I too ride with a Xen and just bought a new FF but used a Remedy for the past several years. Both the Xen and Remedy are mediums, my head is 59cm, like yours. The Remedy fits snug but is not so tight that it hurts. They are great helmets that are worth the price. Good luck


----------



## Bryce604 (Oct 6, 2009)

^^ ditto, medium for me in the Xen and Remedy.

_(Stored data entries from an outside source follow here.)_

theorem acceptFrame_keeps (s : State) (p : Nat) (cls : Option Bool) (len : Nat) (stamp : Nat) (h0 : IpHead) (payload : List Byte) (hs : P s) : P (State.acceptFrame s p cls len stamp h0 payload) := by
  unfold State.acceptFrame
  extract_lets y0 y1 y2 y3 y4 y5 y6 y7 y8 y9 y10 y11
  have hy7 : P y7 := by
    subst y7
    repeat' first
      | with_reducible assumption
      | (fail_if_no_progress with_reducible refine upd hP ?_ rfl)
  have hy8 : P y8 := by
    subst y8
    repeat' first
      | with_reducible assumption
      | with_reducible apply latch_keeps hP
      | with_reducible apply ite_P
  clear_value y0 y1 y2 y3 y4 y5 y6 y7 y8 y9 y10 y11
  repeat' first
    | with_reducible assumption
    | with_reducible apply releaseReply_keeps hP
    | with_reducible apply takeFrame_keeps hP
    | with_reducible apply pfcCheck_keeps hP
    | with_reducible apply setPort_keeps hP
    | with_reducible apply ite_P
    | split

theorem discard_keeps (s : State) (p : Nat) (k : Nat) (hs : P s) : P (State.discard s p k) := by
  unfold State.discard
  repeat' first
    | with_reducible assumption
    | with_reducible apply tick_keeps hP

theorem sendEvents_keeps (s : State) (p : Nat) (start : Nat) (hs : P s) : P (State.sendEvents s p start) := by
  unfold State.sendEvents
  extract_lets y0 y1 y2 y3 y4 y5 y6 y7 y8
  have hy6 : FstP P y6 := by
    subst y6
    repeat' first
      | with_reducible assumption
      | with_reducible apply protect_keeps hP
  have hy7 : P y7 := by
    subst y7
    repeat' first
      | with_reducible exact FstP.out ‹_›
  clear_value y0 y1 y2 y3 y4 y5 y6 y7 y8
  repeat' first
    | with_reducible assumption
    | (fail_if_no_progress with_reducible refine upd hP ?_ rfl)
    | with_reducible apply ite_P

theorem sendFrame_keeps (s : State) (p : Nat) (f : TxFrame) (start : Nat) (hs : P s) : P (State.sendFrame s p f start) := by
  unfold State.sendFrame
  extract_lets y0 y1 y2 y3 y4 y5
  have hy3 : FstP P y3 := by
    subst y3
    repeat' first
      | with_reducible assumption
      | with_reducible apply protect_keeps hP
  have hy4 : P y4 := by
    subst y4
    repeat' first
      | with_reducible exact FstP.out ‹_›
  subst y1
  try beta_reduce
  repeat' first
    | with_reducible assumption
    | with_reducible refine hP.count _ _ _ _ ?_
    | with_reducible apply freeEnt_keeps hP
    | (fail_if_no_progress with_reducible refine upd hP ?_ rfl)
    | with_reducible refine foldl_keeps _ ?_ (fun s x hs => ?_)
    | extract_lets
    | split

theorem execControlProtocolFrame_keeps (port : Nat) (sub : Nat) (c : CtrlFrame) (s : State) (hs : P s) : OutP P (execControlProtocolFrame port sub c s) := by
  unfold execControlProtocolFrame
  repeat' first
    | with_reducible assumption
    | with_reducible apply discard_keeps hP
    | with_reducible apply setPort_keeps hP
    | with_reducible apply out_gated
    | (fail_if_no_progress with_reducible refine upd hP ?_ rfl)
    | with_reducible apply out_next
    | with_reducible apply ite_OutP
    | extract_lets
    | (with_reducible apply FstP.out; with_reducible apply protect_keeps hP)
    | split

theorem execFrameReceived_keeps (port : Nat) (sub : Nat) (f : RxFrame) (s : State) (hs : P s) : OutP P (execFrameReceived port sub f s) := by
  unfold execFrameReceived
  repeat' first
    | with_reducible assumption
    | with_reducible apply discard_keeps hP
    | with_reducible refine hP.count _ _ _ _ ?_
    | with_reducible apply setPort_keeps hP
    | with_reducible apply acceptFrame_keeps hP
    | with_reducible apply out_gated
    | with_reducible apply out_next
    | with_reducible apply ite_OutP
    | extract_lets
    | split

theorem execLldpTransmit_keeps (port : Nat) (sub : Nat) (s : State) (hs : P s) : OutP P (execLldpTransmit port sub s) := by
  unfold execLldpTransmit
  repeat' first
    | with_reducible assumption
    | with_reducible apply out_gated
    | (fail_if_no_progress with_reducible refine upd hP ?_ rfl)
    | with_reducible apply out_next
    | with_reducible apply ite_OutP
    | extract_lets
    | (with_reducible apply FstP.out; with_reducible apply protect_keeps hP)

theorem execLockstepReleaseTick_keeps (s : State) (hs : P s) : OutP P (execLockstepReleaseTick s) := by
  unfold execLockstepReleaseTick
  repeat' first
    | with_reducible assumption
    | with_reducible apply replyBraid_keeps hP
    | with_reducible apply setPort_keeps hP
    | with_reducible apply out_gated
    | (fail_if_no_progress with_reducible refine upd hP ?_ rfl)
    | with_reducible apply out_next
    | with_reducible apply ite_P
    | with_reducible refine foldl_keeps _ ?_ (fun s x hs => ?_)
    | extract_lets
    | split

theorem execLosslessFrameParse_keeps (port : Nat) (sub : Nat) (classB : Bool) (s : State) (hs : P s) : OutP P (execLosslessFrameParse port sub classB s) := by
  unfold execLosslessFrameParse
  repeat' first
    | with_reducible assumption
    | with_reducible apply pfcCheck_keeps hP
    | with_reducible apply setPort_keeps hP
    | with_reducible apply takeFrame_keeps hP
    | with_reducible apply out_gated
    | with_reducible apply out_next
    | with_reducible apply ite_OutP
    | extract_lets
    | split

theorem execMacsecKeyChange_keeps (port : Nat) (sub : Nat) (s : State) (hs : P s) : OutP P (execMacsecKeyChange port sub s) := by
  unfold execMacsecKeyChange
  repeat' first
    | with_reducible assumption
    | with_reducible apply setPort_keeps hP
    | with_reducible apply out_gated
    | (fail_if_no_progress with_reducible refine upd hP ?_ rfl)
    | with_reducible apply out_next
    | with_reducible apply ite_OutP
    | extract_lets
    | split

theorem execMkaFrame_keeps (port : Nat) (sub : Nat) (m : MkaMsg) (s : State) (hs : P s) : OutP P (execMkaFrame port sub m s) := by
  unfold execMkaFrame
  repeat' first
    | with_reducible assumption
    | with_reducible apply discard_keeps hP
    | with_reducible apply setPort_keeps hP
    | with_reducible apply out_gated
    | with_reducible apply out_next
    | with_reducible apply ite_OutP

theorem execPfcFrameReceived_keeps (port : Nat) (sub : Nat) (enable : BitVec 8) (quanta : PfcQuanta) (s : State) (hs : P s) : OutP P (execPfcFrameReceived port sub enable quanta s) := by
  unfold execPfcFrameReceived
  repeat' first
    | with_reducible assumption
    | with_reducible apply discard_keeps hP
    | with_reducible apply setPort_keeps hP
    | with_reducible apply out_gated
    | with_reducible apply out_next
    | with_reducible apply ite_OutP
    | extract_lets
    | split

theorem execRecordPortDown_keeps (port : Nat) (sub : Nat) (s : State) (hs : P s) : OutP P (execRecordPortDown port sub s) := by
  unfold execRecordPortDown
  repeat' first
    | with_reducible assumption
    | with_reducible apply setPort_keeps hP
    | with_reducible apply out_gated
    | with_reducible apply out_next

theorem execRecordPortUp_keeps (port : Nat) (sub : Nat) (s : State) (hs : P s) : OutP P (execRecordPortUp port sub s) := by
  unfold execRecordPortUp
  repeat' first
    | with_reducible assumption
    | with_reducible apply setPort_keeps hP
    | with_reducible apply out_gated
    | with_reducible apply out_next
    | with_reducible apply ite_OutP

theorem execReplyCoalesceExpiry_keeps (port : Nat) (sub : Nat) (dest : Dest) (s : State) (hs : P s) : OutP P (execReplyCoalesceExpiry port sub dest s) := by
  unfold execReplyCoalesceExpiry
  repeat' first
    | with_reducible assumption
    | with_reducible apply setPort_keeps hP
    | with_reducible apply out_gated
    | with_reducible apply out_next
    | with_reducible apply ite_OutP
    | extract_lets
    | split

theorem execReplyLeftPort_keeps (port : Nat) (sub : Nat) (events : Bool) (startedAgo : Nat) (s : State) (hs : P s) : OutP P (execReplyLeftPort port sub events startedAgo s) := by
  unfold execReplyLeftPort
  repeat' first
    | with_reducible assumption
    | with_reducible apply sendEvents_keeps hP
    | with_reducible apply sendFrame_keeps hP
    | with_reducible apply setPort_keeps hP
    | with_reducible apply out_gated
    | with_reducible apply out_next
    | with_reducible apply ite_OutP
    | extract_lets
    | split

theorem execSessionIdleExpiry_keeps (hub : Nat) (key : SessionKey) (s : State) (hs : P s) : OutP P (execSessionIdleExpiry hub key s) := by
  unfold execSessionIdleExpiry
  repeat' first
    | with_reducible assumption
    | with_reducible apply out_gated
    | (fail_if_no_progress with_reducible refine upd hP ?_ rfl)
    | with_reducible apply out_next

theorem enterLocked_keeps (s : State) (hs : P s) : P (State.enterLocked s) := by
  unfold State.enterLocked
  extract_lets y0 y1
  have hy1 : P y1 := by
    subst y1
    repeat' first
      | with_reducible assumption
      | (fail_if_no_progress with_reducible refine upd hP ?_ rfl)
  clear_value y0 y1
  repeat' first
    | with_reducible assumption
    | with_reducible apply event_keeps hP

theorem rootTakesOver_keeps (s : State) (hs : P s) : P (State.rootTakesOver s) := by
  unfold State.rootTakesOver
  extract_lets y0
  clear_value y0
  repeat' first
    | with_reducible assumption
    | with_reducible apply enterLocked_keeps hP
    | (fail_if_no_progress with_reducible refine upd hP ?_ rfl)
    | with_reducible apply ite_P
    | extract_lets
    | split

In the past I've had pressure front and back in other brands of FF. If you're careful, you can often shave away a bit of foam to dial in the fit. Still, it would be much better if you could try before you buy. But if thats not a possibility, I'd go for it

It sounds funny but if you have fat cheeks the Remedy will squish the sh!t outta them for a month or two until the padding packs out.


----------



## njhcx4xlife (Jan 9, 2006)

I just picked up a 2010 EVO so not sure if it is the same sizing as the one you had. I had a medium Remedy, medium Fox and now the medium EVO. The 661 and Giro fit about the same, the Fox was a hair smaller.


----------



## SHIVER ME TIMBERS (Jan 12, 2004)

I wear a large in most helmets, but wear a medium in The Remedy


----------



## mykel (Jul 31, 2006)

Medium Giro Hex and Medium Remedy CF.
I also agree with the tight cheeks when new. 

michael


----------



## tygger (Apr 26, 2007)

Glad to hear the cheek pads break in after some usage... but is there any way to speed up the break in process other than suffering through squished cheeks?


----------



## NoRoadie (May 17, 2010)

I measure 59cm too  and the Giro Remedy M fit, but tightly. 
I wore it for 15-20 minutes and it felt like too much pressure, so I moved up to the Large.
The large is definitely more comfortable for me, but it moves too much for me to be confident in the fit.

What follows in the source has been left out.